- Church: Church in China
- Diocese: East Szechwan
- Installed: 1940
- Term ended: 1950
- Predecessor: Frank Houghton
- Successor: Tsai Fuh-tsu [zh]
- Other post: Assistant Bishop of Wakefield

Orders
- Consecration: 1940

Personal details
- Born: 27 September 1898 Hampstead, London, England
- Died: 3 December 1993 (aged 95)
- Denomination: Anglican
- Parents: James Alfred Bevan Annie Susan Woodall
- Spouse: Jocelyn Duncan
- Alma mater: Great Yarmouth Grammar School; London College of Divinity;

= Kenneth Bevan =

Kenneth Graham Bevan (27 September 1898 – 3 December 1993) was an Anglican missionary bishop in China.

==Early life==
Bevan was born in 1898, in Hampstead, where his father was a curate. He was the son of the Rev.
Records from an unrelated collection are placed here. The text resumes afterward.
-- ==== Sys2Proof/Machine/State.lean ====
section
/-!
DEFINITION. Machine/State.lean: the state of the block, as plain data: the register window as a store of fields, the
state of each unit that the spec gives beside its registers, the queue of waiting commands, and State.reset.
-/
namespace Sys2Proof.Machine

/-- An event raised and not yet taken by the recorder (R420, R425). -/
structure Event where
  code   : Nat
  /-- Die, loop, site, queue, lane or processor named; 0xFFFF for none. -/
  unit   : Nat := 0xFFFF
  detail : Nat := 0
  /-- Words the record carries in its body before the snapshot list: a sentinel record or a part of a dump (R422). -/
  body   : List Nat := []
  deriving DecidableEq, Repr

/-- The phases of the root islands (R23, R25, R499). -/
inductive Phase0 where
  /-- Held until the root PLL locks. -/
  | held
  /-- Running on the root grid. -/
  | running
  /-- In a block reset. -/
  | blockReset
  deriving DecidableEq, Repr

/-- Counts of a satellite over the window in progress (R92). -/
structure WinCount where
  gWin     : Nat := 0
  reqPeak  : Nat := 0
  sitePeak : Nat := 0
  baseSum  : Nat := 0
  reqCount : Nat := 0
  scale    : Nat := 0
  cuffs    : Nat := 0
  deriving DecidableEq, Repr

/-- A satellite's report of the window just ended (R92). -/
structure WinRpt where
  win  : WinCount
  /-- ACT0 and on, in governor cycles. -/
  act  : List Nat
  /-- T_MAX, in 1/16 °C. -/
  tMax : Int
  /-- Acknowledgement timeouts in a row on the die, where one has come since the last report (R145). -/
  timeouts : Option Nat := none
  deriving DecidableEq, Repr

/-- A message from a satellite to the governor on its Seam (R37). -/
inductive Report where
  | opStart (layer op : Nat)
  | opEnd
  | hint (id layer op lead : Nat)
  /-- A hint ended: replaced or consumed; or disarmed or dropped, on which the governor releases the pre-arm (R69, R70). -/
  | hintEnded (id : Nat) (disarmed : Bool)
  /-- The results of a conversion: T_MAX in 1/16 °C, none where no site has a value (R245, R254). -/
  | temps (t : Option Int)
  /-- A command that came after its edge was discarded (R38). -/
  | late
  /-- The report of the window just ended (R92). -/
  | window (r : WinRpt)
  deriving DecidableEq, Repr
/-- A site granted, with its effective cost, in scan order (R59). -/
structure Grant where
  site : Site
  cost : Nat
  deriving DecidableEq, Repr

/-- A HEAVY_AHEAD hint a die holds (R69). -/
structure Hint where
  id    : Nat
  layer : Nat
  op    : Nat
  lead  : Nat
  /-- The pre-arm for it has been acknowledged (R68). -/
  armed : Bool := false
  /-- The satellite's count of the stroke at which it is disarmed if its operator has not started (R69). -/
  deadline : Option Nat := none
  deriving DecidableEq, Repr

/-- Admission state of a compute die beside its registers of R80. -/
structure AdmDie where
  /-- A request went unmet at the last boundary (R59). -/
  unmet  : Bool := false
  /-- Sites chosen at the last boundary, not yet issued. -/
  chosen : List Grant := []
  /-- Sites granted in the present stroke. -/
  issued : List Grant := []
  /-- Sites on which HOLD is asserted (R58, R75). -/
  held   : List Site := []
  /-- Running layer and operator (R67). -/
  run    : Option (Nat × Nat) := none
  hintSeq : Nat := 0
  /-- The pending hint, without its mirror in LK_ADM_DIEn_HINT, and the active one. -/
  pend   : Option Hint := none
  act    : Option Hint := none
  /-- Active Cuff causes by the bits of CUFF_CAUSE (R75); HOLD level in tokens (R76). -/
  causes : Nat := 0
  level  : Nat := 0
  /-- ALERT and DROOP have been active together, and one of them still is (R78). -/
  both   : Bool := false
  /-- First stroke boundary since the Cuff arrived (R75). -/
  cuffFirst : Option Nat := none
  /-- A Cuff has been released since the last window boundary (R68). -/
  fastOff : Bool := false
  /-- Windows in which the latest Cuffs fell, newest first (R77). -/
  cuffWins : List Nat := []
  /-- The pool request of a storm and the quiet windows passed (R77). -/
  storm  : Option (Nat × Nat) := none
  /-- A Cuff has been in effect in the present window (R77). -/
  cuffWin : Bool := false
  /-- Strokes waited by sites whose requests go unmet (R435). -/
  waits  : Tab Nat := []
  /-- The settings of the governor's last applied command. -/
  cmdPool : Nat := 0
  noFast  : Bool := false
  /-- Commands waiting for their edge (R38). -/
  cmds   : List (Nat × SeamBody) := []
  /-- Sites whose part in the scan is not the one at reset: 0 none, 1 every class, 2 class TEST only (R63); the changes
  that wait for the next stroke boundary, with whether the site is then considered first; and those sites (R279). -/
  slots : Tab Nat := []
  slotNext : List (Site × Nat × Bool) := []
  first : List Site := []
  /-- Counts of the window in progress. -/
  win    : WinCount := {}
  deriving DecidableEq, Repr
/-- What the governor holds of a hint it has taken in (R64, R69). -/
structure GovHint where
  id    : Nat
  layer : Nat
  op    : Nat
  lead  : Nat
  /-- Its load step has still to be decided. -/
  fresh : Bool := true
  deriving DecidableEq, Repr

/-- A run of an operator on a die as the governor learns from it (R98–R102). -/
structure RunSt where
  layer : Nat
  op    : Nat
  /-- Window of its start; none until the first boundary after the OP_START was taken in. -/
  start : Option Nat := none
  /-- Largest observation of the open bin; none where no window of the bin gave one. -/
  obs   : Option Nat := none
  /-- The run matched its entry, was marked as missed, or is not learned. -/
  matched : Bool := false
  missed  : Bool := false
  dead    : Bool := false
  deriving DecidableEq, Repr

/-- What the governor keeps of a compute die. -/
structure GovDie where
  run    : Option RunSt := none
  hints  : List GovHint := []
  /-- Hints whose load step has been announced and whose end has not been reported (R64). -/
  announced : List Nat := []
  /-- The report latched at the last boundary, where the Seam carried it: its bins close on it (R101). DEDUCED, log 21. -/
  closing : Option WinRpt := none
  /-- Report of the last window, if it arrived, and the last one that did. -/
  rpt    : Option WinRpt := none
  lastRpt : Option WinRpt := none
  /-- The operating point chosen under R107, and the window of its last change. -/
  ratio  : Nat := 6
  changed : Nat := 0
  /-- Outstanding pool requests of the governor under R32, by source. -/
  poolReq : Tab Nat := []
  /-- Outstanding ratio requests, by source. -/
  ratioReq : Tab Nat := []
  /-- Pool last commanded. -/
  pool   : Nat := 0
  deriving DecidableEq, Repr
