-- ==== Sys2Proof/Machine/Signals.lean ====
section
/-!
DEFINITION. Machine/Signals.lean: messages of the vectors and the signalling of functions (R370–R372).
-/
namespace Sys2Proof.Machine
namespace State

/-- A message of a vector is sent; a vector whose ADDR is 0 sends nothing (R370). -/
def sendMessage (s : State) (v : Nat) : State :=
  if s.rd (R.INT_V_ADDR_ADDR v) = 0 then s
  else s.emit (.message v (s.rd (R.INT_V_ADDR_ADDR v)) (s.rd (R.INT_V_DATA_DATA v)))

/-- A vector owes a message: it is sent, or held by MASK (R372). -/
def owe (s : State) (v : Nat) : State :=
  if s.on (R.INT_V_CTL_MASK v) then s.flag (R.INT_V_CTL_PEND v) true else s.sendMessage v

/-- An event signals function `k`: EVT, COUNT and LAST follow, and the vector owes a message when EVT rises. A signal that
no event causes has no code to place in LAST. -/
def signal (s : State) (k : Nat) (code : Option Nat) : State :=
  let was := s.on (R.INT_F_CAUSE_EVT k)
  let s := (s.flag (R.INT_F_CAUSE_EVT k) true).wr (R.INT_F_CAUSE_COUNT k) (sat 16 (s.rd (R.INT_F_CAUSE_COUNT k) + 1))
  let s := match code with
    | some c => s.wr (R.INT_F_LAST_CODE k) c
    | none => s
  if was then s else s.owe (32 + k)

/-- A non-maskable event signals function `k`: its message is sent at once, and covers one that would be owed too. -/
def signalNmi (s : State) (k code : Nat) : State :=
  let s := (s.flag (R.INT_F_CAUSE_EVT k) true).wr (R.INT_F_CAUSE_COUNT k) (sat 16 (s.rd (R.INT_F_CAUSE_COUNT k) + 1))
  ((s.wr (R.INT_F_LAST_CODE k) code).flag (R.INT_F_CAUSE_NMI k) true).sendMessage (32 + k)

end State
end Sys2Proof.Machine
end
James Alfred Bevan, who had captained Wales in their first international rugby union match, and his wife Annie. He was educated at Great Yarmouth Grammar School and the London College of Divinity.

==Career==
He was ordained deacon in 1923, and priest in 1924, and was then a curate at Holy Trinity, Tunbridge Wells (now Trinity Theatre) before missionary service with the Anglican-Episcopal Province of China from 1925. Consecrated a bishop in 1940 in Holy Trinity Cathedral, Shanghai, for 10 years he was Bishop of East Szechwan. The obituary in the Church Times stated that: "His diocese was wild and mountainous, and in travelling round it he was reduced, he said, to carrying only a Bible and a toothbrush."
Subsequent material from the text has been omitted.